## Task brief
Filter the data below for the string "DEFINITION" and copy each matching line.

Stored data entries

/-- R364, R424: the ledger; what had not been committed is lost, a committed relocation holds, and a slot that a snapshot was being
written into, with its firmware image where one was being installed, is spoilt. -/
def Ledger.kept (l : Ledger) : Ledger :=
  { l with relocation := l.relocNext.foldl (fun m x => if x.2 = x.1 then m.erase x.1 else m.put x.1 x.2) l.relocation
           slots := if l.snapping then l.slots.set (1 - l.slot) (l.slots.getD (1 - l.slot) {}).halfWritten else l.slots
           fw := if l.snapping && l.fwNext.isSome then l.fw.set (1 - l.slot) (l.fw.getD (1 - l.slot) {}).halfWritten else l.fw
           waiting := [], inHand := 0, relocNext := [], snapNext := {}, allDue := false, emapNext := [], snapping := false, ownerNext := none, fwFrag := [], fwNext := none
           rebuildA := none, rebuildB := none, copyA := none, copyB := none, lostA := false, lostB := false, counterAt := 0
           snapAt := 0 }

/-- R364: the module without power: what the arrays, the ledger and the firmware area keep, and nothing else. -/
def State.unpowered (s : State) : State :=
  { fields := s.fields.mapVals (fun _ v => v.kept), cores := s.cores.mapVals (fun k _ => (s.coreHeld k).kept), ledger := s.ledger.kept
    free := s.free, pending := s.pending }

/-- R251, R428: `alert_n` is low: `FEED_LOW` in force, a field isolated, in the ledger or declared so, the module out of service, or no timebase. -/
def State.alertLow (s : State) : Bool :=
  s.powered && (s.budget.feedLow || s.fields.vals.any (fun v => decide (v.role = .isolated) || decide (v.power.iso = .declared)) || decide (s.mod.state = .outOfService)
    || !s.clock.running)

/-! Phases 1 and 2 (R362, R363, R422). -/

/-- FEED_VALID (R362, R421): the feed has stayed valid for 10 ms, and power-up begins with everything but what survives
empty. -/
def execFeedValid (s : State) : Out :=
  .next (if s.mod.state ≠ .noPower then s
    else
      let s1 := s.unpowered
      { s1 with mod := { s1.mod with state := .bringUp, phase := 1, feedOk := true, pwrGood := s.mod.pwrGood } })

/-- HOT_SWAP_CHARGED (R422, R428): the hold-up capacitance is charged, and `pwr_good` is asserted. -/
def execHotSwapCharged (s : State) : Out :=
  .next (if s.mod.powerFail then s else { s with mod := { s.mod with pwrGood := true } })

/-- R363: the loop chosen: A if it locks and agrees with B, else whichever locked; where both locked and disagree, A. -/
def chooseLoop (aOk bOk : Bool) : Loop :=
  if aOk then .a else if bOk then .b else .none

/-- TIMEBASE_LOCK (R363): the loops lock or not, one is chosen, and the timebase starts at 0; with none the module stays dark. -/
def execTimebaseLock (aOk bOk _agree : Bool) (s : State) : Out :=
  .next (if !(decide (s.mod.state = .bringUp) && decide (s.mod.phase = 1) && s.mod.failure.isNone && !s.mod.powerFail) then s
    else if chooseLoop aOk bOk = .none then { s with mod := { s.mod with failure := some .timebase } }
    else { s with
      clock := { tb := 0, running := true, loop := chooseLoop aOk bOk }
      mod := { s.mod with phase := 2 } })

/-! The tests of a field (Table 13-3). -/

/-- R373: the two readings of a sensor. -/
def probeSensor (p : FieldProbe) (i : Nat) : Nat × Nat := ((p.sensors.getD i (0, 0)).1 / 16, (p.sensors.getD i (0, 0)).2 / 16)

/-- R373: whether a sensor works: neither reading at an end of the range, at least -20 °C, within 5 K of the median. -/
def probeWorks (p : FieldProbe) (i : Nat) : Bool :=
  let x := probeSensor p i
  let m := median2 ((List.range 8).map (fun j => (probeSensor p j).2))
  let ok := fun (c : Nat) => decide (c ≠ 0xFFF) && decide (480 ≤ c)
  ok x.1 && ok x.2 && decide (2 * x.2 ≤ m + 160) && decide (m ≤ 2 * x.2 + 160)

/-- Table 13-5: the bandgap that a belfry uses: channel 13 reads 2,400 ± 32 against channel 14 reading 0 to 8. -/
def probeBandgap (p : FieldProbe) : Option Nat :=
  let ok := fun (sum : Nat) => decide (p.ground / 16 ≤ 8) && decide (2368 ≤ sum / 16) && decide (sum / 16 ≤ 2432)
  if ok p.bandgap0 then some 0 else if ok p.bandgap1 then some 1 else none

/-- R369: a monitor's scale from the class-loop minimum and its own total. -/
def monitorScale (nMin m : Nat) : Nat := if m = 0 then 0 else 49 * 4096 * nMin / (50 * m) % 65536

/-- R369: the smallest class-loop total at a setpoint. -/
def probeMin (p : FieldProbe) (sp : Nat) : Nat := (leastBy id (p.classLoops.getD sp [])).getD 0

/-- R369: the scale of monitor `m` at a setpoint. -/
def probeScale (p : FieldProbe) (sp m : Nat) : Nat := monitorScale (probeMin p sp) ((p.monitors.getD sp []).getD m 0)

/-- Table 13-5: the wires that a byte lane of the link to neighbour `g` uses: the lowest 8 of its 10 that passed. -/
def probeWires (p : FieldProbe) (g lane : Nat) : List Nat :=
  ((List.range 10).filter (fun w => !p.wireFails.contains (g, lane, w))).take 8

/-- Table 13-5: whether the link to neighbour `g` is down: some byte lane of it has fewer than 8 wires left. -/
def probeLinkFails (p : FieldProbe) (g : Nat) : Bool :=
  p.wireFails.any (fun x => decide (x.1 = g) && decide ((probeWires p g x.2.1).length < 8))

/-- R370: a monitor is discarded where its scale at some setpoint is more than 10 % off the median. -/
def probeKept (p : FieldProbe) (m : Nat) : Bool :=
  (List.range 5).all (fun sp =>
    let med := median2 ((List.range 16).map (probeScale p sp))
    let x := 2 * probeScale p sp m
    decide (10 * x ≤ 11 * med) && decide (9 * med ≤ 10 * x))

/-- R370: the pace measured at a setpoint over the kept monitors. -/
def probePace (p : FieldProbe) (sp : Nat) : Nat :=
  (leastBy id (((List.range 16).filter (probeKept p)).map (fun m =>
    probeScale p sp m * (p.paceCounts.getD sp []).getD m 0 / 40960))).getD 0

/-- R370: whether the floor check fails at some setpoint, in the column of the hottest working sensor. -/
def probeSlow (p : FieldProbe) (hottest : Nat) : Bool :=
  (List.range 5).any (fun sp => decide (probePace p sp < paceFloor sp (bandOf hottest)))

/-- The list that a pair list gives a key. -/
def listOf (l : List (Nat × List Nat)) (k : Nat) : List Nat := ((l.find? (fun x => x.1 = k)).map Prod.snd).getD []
...
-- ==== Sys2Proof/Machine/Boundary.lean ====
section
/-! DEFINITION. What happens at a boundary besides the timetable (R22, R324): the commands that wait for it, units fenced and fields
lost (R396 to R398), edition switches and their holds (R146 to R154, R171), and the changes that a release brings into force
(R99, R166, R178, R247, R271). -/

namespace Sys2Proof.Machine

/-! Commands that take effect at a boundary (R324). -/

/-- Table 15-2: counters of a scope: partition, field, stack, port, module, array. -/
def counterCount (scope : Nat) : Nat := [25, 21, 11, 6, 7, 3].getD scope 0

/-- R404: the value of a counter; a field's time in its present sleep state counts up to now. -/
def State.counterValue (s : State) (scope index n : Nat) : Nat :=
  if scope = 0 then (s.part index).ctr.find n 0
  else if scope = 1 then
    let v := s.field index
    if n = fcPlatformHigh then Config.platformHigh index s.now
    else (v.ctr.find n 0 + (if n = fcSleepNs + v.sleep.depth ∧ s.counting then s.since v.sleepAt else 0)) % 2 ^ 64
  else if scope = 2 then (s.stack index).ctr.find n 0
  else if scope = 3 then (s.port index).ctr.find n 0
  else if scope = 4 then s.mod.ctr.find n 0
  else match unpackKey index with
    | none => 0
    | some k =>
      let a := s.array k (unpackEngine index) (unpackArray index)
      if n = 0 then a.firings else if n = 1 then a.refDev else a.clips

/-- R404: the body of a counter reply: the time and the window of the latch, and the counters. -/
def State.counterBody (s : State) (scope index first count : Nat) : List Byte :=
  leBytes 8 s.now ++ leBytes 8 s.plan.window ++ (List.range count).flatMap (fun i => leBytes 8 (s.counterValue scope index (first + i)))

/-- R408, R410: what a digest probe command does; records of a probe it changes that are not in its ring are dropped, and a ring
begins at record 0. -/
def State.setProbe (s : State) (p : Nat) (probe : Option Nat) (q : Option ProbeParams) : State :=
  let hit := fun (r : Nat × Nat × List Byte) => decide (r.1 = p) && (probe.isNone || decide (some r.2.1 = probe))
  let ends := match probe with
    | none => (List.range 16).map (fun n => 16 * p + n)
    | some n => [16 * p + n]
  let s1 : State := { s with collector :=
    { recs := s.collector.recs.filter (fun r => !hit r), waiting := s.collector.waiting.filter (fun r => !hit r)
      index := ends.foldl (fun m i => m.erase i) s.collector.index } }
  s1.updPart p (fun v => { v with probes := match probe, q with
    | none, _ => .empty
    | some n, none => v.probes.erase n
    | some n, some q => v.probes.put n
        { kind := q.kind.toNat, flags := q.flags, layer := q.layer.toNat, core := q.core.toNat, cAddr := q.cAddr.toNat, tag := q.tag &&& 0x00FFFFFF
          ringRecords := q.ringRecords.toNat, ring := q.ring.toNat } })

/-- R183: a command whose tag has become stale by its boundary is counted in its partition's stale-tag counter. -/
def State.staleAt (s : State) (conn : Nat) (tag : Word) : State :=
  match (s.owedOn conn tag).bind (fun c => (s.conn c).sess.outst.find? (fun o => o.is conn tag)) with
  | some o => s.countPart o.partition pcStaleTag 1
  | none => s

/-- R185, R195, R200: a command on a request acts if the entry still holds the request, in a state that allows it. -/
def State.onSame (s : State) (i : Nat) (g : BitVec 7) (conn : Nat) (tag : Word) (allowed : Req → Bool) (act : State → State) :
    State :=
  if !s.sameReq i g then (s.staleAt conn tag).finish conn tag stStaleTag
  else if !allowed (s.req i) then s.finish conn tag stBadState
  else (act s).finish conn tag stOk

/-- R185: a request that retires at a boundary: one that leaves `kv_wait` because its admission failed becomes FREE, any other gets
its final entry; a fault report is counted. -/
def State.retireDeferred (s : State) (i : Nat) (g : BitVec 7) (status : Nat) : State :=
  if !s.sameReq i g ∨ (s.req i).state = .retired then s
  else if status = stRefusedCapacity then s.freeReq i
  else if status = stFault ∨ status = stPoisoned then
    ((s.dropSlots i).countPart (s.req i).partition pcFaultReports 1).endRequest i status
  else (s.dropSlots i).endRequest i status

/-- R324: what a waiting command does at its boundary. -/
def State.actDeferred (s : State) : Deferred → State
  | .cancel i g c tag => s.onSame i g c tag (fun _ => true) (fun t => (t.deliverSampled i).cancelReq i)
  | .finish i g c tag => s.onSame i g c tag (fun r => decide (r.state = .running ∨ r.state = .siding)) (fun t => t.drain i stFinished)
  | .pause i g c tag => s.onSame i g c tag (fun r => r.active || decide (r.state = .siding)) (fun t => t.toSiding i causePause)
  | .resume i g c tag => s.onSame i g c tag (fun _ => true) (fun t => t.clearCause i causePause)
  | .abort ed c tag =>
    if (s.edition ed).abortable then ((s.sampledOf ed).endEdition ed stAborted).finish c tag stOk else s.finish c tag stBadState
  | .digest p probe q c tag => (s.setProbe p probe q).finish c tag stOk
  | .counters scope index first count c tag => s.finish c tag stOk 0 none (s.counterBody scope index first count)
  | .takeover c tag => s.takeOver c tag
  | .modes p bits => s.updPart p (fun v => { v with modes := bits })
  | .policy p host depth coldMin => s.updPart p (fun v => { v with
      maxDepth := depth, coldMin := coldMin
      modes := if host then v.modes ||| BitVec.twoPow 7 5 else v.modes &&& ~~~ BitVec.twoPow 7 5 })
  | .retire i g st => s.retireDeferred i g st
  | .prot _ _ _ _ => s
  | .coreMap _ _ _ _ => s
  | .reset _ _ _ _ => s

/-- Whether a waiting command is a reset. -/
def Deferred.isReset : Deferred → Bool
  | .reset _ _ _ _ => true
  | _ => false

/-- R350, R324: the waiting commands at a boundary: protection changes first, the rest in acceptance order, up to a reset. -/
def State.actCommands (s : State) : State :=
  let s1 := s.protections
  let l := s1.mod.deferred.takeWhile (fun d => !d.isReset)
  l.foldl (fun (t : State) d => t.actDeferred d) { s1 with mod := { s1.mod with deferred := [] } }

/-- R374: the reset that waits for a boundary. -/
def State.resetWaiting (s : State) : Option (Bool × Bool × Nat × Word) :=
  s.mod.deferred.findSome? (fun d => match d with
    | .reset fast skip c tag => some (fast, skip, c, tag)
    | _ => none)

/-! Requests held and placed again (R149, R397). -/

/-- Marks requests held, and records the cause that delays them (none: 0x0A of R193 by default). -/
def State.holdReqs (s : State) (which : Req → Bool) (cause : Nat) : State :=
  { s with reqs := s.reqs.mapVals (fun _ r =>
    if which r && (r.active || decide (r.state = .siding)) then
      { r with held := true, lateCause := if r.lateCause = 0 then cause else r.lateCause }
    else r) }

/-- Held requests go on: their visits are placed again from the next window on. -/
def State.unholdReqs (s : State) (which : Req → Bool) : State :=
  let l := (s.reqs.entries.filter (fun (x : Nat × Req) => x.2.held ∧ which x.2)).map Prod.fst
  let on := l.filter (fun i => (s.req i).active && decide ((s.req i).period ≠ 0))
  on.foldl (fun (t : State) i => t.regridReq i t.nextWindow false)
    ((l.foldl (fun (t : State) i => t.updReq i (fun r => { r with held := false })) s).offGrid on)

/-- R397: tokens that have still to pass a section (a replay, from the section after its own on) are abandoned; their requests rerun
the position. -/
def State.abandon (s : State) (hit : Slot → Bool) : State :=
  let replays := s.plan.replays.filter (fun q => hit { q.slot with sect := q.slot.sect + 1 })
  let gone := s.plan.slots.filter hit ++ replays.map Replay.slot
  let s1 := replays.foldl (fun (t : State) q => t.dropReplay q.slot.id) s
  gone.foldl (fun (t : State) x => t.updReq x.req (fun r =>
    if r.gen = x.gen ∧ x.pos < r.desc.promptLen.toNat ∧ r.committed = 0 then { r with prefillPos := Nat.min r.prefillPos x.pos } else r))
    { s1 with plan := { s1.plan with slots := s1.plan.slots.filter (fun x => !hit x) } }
---
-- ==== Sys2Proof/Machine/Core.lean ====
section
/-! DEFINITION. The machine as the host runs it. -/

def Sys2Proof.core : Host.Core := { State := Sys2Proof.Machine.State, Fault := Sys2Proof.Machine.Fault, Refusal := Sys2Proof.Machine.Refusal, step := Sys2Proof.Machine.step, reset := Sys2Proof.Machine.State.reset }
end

## Result
/-! DEFINITION. What happens at a boundary besides the timetable (R22, R324): the commands that wait for it, units fenced and fields
/-! DEFINITION. The machine as the host runs it. -/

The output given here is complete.